▼

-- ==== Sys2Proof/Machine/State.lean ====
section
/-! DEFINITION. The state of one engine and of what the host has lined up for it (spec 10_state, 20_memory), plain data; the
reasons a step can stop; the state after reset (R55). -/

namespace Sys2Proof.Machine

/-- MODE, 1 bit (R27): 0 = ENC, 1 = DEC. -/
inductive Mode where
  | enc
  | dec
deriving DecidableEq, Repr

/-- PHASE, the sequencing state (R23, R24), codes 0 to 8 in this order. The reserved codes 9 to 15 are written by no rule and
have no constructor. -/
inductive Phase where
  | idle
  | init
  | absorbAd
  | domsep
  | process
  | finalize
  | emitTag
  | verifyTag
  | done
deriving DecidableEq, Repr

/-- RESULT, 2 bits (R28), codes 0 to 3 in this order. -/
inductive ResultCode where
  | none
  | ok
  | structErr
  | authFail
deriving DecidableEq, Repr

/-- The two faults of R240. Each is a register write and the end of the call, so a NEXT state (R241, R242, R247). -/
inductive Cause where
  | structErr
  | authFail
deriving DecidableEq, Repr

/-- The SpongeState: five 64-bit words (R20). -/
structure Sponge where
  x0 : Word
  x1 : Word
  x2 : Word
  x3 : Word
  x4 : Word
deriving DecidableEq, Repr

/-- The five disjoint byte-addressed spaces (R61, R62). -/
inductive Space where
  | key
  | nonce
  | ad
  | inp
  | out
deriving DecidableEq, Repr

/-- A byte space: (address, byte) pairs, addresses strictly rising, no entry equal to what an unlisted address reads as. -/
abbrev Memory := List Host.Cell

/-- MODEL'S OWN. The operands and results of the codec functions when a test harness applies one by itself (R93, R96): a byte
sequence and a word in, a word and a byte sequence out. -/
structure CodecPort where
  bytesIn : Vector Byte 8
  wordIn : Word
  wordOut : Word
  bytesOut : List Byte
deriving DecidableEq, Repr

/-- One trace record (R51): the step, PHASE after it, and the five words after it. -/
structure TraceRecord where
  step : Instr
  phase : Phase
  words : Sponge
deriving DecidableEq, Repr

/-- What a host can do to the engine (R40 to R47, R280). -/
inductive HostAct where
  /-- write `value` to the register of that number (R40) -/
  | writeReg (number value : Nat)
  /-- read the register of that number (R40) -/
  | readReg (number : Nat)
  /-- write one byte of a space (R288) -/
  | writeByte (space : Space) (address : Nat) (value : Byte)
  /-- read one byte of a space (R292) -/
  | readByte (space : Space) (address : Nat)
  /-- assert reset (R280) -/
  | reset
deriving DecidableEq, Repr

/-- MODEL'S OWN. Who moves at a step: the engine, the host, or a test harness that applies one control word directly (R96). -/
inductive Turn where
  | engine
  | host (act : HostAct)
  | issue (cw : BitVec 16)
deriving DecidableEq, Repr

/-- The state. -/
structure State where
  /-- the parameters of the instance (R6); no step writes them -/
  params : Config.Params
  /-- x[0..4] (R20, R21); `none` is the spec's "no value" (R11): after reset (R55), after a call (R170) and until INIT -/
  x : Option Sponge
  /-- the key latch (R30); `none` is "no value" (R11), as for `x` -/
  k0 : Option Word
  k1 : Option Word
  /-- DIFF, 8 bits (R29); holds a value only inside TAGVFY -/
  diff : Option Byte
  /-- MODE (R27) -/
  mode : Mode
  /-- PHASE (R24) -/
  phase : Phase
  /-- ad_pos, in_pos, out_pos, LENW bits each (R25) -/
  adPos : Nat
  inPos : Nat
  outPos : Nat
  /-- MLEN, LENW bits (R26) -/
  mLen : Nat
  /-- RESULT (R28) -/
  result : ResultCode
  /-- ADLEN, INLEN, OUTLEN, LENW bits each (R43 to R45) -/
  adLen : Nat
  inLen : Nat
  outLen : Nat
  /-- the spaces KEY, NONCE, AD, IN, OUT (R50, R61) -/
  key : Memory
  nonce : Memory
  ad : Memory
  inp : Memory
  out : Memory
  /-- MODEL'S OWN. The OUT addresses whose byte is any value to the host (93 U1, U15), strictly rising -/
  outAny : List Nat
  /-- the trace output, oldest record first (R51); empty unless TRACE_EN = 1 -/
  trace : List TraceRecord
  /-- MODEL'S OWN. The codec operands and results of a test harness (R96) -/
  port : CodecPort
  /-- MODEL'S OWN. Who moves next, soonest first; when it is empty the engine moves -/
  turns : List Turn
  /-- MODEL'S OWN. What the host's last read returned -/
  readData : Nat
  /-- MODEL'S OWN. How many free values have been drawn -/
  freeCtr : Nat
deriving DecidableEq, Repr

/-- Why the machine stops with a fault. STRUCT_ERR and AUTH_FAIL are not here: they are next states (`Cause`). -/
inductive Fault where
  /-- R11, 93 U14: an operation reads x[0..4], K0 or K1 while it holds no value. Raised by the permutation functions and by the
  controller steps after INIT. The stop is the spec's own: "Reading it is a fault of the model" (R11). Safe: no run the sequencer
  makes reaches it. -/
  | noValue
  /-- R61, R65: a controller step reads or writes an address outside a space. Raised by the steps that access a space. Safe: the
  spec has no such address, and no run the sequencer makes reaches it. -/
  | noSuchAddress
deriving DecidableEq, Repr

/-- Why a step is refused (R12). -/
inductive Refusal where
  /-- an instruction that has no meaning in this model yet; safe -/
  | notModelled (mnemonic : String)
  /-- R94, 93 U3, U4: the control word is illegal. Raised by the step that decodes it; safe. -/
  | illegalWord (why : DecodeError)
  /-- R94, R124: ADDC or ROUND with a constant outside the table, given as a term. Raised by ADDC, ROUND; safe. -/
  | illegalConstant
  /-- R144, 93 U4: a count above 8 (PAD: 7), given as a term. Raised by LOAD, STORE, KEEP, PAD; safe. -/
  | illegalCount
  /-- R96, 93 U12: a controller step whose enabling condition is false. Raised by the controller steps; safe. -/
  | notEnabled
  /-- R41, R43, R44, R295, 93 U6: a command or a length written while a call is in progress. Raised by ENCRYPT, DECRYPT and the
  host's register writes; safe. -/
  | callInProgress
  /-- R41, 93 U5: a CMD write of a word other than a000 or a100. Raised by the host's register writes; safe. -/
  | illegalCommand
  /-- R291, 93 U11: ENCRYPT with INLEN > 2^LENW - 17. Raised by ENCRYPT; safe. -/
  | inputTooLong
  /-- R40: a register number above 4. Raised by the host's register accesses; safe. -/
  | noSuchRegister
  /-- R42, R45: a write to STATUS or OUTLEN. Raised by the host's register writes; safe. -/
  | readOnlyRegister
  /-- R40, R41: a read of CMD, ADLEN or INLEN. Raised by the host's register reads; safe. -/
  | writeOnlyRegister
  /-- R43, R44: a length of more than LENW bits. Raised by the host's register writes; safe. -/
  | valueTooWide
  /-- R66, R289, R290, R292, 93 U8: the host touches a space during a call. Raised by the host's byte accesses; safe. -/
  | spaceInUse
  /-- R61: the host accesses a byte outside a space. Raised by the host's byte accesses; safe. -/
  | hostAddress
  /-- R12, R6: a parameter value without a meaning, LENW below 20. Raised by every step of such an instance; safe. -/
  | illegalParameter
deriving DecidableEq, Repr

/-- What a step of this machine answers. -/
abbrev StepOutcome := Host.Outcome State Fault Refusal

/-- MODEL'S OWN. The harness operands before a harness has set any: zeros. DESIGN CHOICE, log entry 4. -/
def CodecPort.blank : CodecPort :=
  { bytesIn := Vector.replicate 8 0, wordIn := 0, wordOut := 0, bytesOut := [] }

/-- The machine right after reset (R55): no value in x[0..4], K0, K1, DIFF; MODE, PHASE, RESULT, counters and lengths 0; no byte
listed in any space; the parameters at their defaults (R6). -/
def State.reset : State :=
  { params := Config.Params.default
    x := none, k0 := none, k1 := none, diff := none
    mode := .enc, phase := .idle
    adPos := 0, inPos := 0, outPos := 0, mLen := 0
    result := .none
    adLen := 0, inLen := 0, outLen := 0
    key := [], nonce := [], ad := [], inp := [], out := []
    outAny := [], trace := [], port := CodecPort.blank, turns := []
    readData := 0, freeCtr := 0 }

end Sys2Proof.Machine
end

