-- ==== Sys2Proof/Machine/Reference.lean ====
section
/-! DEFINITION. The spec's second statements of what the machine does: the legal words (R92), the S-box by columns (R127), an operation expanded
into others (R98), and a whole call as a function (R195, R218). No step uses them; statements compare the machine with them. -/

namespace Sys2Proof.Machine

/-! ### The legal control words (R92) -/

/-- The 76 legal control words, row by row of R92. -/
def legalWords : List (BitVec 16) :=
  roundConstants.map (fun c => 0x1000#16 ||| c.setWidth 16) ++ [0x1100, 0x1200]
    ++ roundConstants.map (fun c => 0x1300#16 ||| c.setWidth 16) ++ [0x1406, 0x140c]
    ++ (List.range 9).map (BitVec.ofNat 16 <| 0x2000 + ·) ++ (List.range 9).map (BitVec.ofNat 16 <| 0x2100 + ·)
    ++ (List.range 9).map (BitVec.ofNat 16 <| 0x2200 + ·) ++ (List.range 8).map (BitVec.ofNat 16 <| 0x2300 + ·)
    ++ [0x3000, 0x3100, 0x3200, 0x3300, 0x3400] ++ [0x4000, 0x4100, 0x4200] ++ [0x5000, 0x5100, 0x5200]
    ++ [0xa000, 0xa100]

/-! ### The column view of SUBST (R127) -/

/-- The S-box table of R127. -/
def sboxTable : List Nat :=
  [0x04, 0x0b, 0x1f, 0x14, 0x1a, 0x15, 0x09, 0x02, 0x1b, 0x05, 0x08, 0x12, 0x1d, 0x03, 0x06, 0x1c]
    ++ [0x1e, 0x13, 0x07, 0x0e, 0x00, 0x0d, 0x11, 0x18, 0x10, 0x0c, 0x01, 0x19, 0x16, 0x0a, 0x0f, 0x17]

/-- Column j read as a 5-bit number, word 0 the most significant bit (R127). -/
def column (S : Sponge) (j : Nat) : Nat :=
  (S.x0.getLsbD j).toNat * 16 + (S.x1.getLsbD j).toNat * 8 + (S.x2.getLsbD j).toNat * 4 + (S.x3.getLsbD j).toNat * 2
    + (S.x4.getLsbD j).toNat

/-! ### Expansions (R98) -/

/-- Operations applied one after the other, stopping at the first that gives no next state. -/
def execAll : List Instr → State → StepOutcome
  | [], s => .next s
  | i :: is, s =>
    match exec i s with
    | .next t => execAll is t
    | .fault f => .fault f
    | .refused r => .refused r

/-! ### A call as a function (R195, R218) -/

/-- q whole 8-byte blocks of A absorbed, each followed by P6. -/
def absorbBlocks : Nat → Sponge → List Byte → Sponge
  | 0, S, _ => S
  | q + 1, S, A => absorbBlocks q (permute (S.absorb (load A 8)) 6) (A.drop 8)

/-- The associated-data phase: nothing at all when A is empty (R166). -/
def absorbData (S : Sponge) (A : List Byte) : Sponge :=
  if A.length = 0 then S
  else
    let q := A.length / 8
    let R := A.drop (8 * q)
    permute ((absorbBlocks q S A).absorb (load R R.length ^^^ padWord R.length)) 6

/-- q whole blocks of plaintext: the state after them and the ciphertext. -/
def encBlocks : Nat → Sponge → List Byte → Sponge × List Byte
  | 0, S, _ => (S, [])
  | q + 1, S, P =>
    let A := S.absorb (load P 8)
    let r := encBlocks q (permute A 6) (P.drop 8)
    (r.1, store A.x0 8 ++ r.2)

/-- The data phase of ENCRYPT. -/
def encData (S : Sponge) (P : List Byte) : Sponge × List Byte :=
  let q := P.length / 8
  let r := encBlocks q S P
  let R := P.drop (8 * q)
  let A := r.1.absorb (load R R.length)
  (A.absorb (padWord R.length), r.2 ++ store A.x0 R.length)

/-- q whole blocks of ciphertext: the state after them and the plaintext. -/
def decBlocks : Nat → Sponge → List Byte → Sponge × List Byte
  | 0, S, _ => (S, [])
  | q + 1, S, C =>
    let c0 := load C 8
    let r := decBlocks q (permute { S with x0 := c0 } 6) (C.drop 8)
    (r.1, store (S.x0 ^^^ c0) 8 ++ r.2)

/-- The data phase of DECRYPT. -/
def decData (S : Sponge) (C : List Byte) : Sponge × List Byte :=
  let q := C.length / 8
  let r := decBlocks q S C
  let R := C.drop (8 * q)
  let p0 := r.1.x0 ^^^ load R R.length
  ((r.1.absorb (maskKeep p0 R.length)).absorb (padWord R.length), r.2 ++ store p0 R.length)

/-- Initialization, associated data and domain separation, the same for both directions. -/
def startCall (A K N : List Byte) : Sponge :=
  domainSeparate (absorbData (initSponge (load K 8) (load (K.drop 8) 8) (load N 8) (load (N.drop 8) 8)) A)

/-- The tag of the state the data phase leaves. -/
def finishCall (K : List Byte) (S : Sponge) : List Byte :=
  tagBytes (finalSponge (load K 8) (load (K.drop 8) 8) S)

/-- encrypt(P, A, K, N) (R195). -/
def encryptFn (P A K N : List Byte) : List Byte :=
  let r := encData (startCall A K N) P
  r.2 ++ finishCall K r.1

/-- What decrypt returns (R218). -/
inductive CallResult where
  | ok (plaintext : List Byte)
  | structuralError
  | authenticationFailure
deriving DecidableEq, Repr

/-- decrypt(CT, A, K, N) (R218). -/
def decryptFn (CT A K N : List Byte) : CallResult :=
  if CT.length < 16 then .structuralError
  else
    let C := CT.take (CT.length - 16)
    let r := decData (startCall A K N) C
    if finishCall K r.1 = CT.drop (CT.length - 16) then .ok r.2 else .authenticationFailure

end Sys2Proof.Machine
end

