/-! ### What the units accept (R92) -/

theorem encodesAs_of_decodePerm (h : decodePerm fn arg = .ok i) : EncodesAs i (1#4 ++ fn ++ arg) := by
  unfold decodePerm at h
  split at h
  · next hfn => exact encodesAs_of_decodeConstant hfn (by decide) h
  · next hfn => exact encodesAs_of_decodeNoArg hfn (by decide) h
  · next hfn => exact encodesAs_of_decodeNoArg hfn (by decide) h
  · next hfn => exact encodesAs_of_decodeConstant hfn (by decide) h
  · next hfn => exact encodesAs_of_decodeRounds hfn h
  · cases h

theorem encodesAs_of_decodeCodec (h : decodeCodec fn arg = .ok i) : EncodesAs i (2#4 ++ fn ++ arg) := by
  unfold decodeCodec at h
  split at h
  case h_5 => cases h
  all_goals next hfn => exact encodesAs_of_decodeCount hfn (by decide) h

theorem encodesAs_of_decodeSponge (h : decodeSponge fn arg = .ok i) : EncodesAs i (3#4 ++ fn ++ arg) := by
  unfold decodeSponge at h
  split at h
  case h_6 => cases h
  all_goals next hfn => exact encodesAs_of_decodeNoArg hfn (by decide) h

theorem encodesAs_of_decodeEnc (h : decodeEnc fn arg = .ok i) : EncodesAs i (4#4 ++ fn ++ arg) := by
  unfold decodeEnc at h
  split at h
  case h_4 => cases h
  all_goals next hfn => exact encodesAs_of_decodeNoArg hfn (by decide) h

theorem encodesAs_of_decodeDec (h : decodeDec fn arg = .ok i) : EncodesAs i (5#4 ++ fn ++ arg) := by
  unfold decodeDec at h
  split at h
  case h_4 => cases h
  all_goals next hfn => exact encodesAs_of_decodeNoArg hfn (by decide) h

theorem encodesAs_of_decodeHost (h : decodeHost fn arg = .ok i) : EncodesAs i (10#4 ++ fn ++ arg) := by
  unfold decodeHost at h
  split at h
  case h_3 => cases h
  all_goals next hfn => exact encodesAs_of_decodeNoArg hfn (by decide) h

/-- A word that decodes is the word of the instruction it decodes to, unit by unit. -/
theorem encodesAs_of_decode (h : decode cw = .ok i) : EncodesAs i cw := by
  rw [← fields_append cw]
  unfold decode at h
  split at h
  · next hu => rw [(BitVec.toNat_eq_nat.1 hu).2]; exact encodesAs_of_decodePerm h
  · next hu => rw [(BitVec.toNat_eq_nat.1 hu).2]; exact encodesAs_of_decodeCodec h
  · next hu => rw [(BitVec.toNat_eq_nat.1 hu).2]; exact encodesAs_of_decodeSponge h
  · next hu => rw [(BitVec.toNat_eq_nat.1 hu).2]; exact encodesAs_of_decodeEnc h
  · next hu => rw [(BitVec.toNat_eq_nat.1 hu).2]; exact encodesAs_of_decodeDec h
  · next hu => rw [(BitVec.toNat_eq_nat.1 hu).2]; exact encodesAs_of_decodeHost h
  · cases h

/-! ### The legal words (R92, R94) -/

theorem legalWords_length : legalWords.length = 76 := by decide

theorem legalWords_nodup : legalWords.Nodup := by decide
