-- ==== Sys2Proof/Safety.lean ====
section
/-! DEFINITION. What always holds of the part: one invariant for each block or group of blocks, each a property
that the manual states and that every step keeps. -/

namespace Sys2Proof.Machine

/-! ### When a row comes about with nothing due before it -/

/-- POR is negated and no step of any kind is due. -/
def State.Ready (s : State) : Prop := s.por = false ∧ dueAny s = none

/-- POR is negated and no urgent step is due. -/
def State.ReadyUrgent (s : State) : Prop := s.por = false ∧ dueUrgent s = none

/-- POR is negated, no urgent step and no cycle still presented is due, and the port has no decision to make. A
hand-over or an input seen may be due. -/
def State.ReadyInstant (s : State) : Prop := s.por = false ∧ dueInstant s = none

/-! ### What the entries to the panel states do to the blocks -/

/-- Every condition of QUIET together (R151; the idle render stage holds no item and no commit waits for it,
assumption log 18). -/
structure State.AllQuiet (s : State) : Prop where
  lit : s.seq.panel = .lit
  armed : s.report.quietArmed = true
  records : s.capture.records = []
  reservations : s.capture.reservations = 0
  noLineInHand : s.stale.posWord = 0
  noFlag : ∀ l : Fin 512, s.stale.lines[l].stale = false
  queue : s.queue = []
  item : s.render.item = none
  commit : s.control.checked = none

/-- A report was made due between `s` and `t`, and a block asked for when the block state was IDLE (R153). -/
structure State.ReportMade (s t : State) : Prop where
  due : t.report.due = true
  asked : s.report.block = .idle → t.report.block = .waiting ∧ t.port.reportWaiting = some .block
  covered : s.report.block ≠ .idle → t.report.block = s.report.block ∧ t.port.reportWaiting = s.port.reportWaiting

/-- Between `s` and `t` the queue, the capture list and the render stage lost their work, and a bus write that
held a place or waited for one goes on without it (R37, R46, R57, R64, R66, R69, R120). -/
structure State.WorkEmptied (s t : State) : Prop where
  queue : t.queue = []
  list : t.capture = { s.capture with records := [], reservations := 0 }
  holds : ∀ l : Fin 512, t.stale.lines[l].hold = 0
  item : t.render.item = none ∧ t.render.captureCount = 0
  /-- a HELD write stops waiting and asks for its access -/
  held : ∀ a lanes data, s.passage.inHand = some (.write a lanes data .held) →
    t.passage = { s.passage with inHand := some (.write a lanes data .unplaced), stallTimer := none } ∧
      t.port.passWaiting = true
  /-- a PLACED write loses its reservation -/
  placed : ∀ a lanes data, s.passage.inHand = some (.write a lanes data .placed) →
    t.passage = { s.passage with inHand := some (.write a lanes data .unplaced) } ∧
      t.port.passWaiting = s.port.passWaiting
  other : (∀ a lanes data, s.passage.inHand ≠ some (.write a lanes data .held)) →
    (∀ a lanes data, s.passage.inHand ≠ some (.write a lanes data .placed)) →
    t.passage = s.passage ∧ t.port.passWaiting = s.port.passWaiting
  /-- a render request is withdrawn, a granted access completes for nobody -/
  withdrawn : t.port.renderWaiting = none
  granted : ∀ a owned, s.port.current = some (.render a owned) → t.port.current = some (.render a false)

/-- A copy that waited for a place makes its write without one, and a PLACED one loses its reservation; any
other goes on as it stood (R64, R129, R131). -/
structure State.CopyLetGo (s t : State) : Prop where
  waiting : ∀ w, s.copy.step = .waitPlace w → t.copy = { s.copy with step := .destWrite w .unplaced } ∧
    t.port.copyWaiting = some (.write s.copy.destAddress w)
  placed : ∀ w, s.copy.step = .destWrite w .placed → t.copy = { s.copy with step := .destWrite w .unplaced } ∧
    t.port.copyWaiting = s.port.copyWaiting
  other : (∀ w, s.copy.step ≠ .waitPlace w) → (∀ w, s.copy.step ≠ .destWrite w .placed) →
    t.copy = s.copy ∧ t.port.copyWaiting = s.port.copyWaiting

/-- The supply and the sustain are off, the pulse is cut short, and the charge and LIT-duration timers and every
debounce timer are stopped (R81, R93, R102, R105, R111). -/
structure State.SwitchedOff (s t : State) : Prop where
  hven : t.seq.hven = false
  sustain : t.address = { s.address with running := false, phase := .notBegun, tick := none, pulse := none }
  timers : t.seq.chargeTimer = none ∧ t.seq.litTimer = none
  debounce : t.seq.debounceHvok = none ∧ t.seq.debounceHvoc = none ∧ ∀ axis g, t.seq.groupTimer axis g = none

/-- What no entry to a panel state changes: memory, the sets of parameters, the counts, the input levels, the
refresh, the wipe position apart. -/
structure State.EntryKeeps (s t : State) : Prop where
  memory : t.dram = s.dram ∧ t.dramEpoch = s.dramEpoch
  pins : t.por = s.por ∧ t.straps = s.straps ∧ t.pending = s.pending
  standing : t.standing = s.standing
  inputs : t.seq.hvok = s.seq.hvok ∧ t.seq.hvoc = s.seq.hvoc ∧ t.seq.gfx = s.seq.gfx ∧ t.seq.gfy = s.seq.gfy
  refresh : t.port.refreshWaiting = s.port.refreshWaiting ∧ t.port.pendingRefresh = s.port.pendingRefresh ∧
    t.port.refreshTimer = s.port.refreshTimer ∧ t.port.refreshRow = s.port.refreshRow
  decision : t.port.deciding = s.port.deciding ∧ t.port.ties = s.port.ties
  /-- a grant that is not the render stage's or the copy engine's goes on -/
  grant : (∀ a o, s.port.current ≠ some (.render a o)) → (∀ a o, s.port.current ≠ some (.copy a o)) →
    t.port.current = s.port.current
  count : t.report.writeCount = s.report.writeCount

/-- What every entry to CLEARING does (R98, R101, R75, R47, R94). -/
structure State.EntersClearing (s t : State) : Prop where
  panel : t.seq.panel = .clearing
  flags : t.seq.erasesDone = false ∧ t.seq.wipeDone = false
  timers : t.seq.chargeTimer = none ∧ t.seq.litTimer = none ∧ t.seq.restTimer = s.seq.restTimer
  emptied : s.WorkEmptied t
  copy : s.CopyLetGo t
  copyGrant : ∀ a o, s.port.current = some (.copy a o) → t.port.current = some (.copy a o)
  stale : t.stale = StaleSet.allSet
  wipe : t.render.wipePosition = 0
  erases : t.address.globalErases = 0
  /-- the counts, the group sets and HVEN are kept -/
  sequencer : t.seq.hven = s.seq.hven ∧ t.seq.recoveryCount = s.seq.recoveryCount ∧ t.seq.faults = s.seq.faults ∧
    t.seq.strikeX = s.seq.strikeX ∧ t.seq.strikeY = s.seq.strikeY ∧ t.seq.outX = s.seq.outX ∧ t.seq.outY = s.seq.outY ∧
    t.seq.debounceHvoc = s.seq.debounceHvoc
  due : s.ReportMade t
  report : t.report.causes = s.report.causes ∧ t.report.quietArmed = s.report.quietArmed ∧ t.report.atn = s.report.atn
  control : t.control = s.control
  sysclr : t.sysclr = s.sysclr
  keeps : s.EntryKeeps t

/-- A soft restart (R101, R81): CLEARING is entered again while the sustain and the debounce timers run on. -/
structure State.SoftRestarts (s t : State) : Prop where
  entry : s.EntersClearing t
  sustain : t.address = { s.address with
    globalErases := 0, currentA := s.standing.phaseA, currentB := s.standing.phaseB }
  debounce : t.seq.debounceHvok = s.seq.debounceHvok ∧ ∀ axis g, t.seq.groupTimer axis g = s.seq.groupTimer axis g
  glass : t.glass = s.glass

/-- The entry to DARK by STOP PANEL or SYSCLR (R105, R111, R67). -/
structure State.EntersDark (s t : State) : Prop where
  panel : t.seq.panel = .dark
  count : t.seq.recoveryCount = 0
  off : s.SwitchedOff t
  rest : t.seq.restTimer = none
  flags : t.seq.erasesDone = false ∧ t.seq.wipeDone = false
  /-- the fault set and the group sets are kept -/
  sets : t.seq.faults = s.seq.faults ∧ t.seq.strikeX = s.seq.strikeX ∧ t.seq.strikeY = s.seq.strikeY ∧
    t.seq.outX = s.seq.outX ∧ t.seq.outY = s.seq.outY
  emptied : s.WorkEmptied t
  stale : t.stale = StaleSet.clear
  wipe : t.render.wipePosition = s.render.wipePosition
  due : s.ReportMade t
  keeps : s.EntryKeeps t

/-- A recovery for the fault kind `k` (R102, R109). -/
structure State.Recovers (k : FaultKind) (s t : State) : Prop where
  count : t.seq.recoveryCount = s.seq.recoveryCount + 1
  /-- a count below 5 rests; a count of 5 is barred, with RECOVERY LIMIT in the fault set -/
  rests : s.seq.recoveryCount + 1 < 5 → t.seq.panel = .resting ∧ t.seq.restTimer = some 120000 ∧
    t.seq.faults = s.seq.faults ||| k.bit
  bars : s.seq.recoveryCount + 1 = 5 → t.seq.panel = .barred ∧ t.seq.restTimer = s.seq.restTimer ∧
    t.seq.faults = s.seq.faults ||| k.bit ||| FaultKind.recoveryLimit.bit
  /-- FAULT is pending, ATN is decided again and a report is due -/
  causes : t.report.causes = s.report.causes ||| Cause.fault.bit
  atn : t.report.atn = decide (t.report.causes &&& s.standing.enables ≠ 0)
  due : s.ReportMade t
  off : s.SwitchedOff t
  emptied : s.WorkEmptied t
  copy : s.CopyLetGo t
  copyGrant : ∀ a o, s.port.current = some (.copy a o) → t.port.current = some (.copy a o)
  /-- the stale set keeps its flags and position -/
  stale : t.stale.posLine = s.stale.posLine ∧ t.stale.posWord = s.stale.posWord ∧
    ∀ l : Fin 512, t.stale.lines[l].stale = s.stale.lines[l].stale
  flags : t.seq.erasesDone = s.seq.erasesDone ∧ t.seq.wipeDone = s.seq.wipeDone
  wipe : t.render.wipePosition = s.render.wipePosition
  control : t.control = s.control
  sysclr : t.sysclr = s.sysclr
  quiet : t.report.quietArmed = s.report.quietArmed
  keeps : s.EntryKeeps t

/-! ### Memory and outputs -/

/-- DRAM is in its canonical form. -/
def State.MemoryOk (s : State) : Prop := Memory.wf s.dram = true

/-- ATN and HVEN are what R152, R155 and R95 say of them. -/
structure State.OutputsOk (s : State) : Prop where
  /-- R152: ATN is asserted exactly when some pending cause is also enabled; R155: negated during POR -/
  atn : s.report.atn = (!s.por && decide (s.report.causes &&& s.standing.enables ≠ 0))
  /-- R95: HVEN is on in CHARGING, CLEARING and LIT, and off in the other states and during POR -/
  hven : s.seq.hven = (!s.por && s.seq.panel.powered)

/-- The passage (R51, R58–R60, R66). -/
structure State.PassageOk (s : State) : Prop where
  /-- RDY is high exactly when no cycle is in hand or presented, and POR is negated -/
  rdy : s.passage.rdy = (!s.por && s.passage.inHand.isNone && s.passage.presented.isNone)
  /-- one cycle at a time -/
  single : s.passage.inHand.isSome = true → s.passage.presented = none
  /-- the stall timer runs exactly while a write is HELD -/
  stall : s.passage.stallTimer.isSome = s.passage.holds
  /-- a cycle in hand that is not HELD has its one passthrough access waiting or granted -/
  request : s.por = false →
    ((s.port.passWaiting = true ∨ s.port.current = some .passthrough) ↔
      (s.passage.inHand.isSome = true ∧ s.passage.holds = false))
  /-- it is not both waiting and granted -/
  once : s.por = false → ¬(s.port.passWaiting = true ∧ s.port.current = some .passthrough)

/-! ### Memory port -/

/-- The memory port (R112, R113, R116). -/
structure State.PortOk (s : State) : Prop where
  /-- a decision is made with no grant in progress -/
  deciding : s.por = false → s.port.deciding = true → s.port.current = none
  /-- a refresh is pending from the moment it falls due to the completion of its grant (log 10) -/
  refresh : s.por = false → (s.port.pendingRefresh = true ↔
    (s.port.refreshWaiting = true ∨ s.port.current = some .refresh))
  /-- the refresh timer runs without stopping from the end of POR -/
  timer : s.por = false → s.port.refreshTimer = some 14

▲

[WHAT TO WORK ON]:
Starting at the line that has "glass : t.glass = s.glass" in the records above, restate word for word every line until the one that has "rest : t.seq.restTimer = none", and include that one as well.

[ANSWER TO THE EXERCISE]:
  glass : t.glass = s.glass

/-- The entry to DARK by STOP PANEL or SYSCLR (R105, R111, R67). -/
structure State.EntersDark (s t : State) : Prop where
  panel : t.seq.panel = .dark
  count : t.seq.recoveryCount = 0
  off : s.SwitchedOff t
  rest : t.seq.restTimer = none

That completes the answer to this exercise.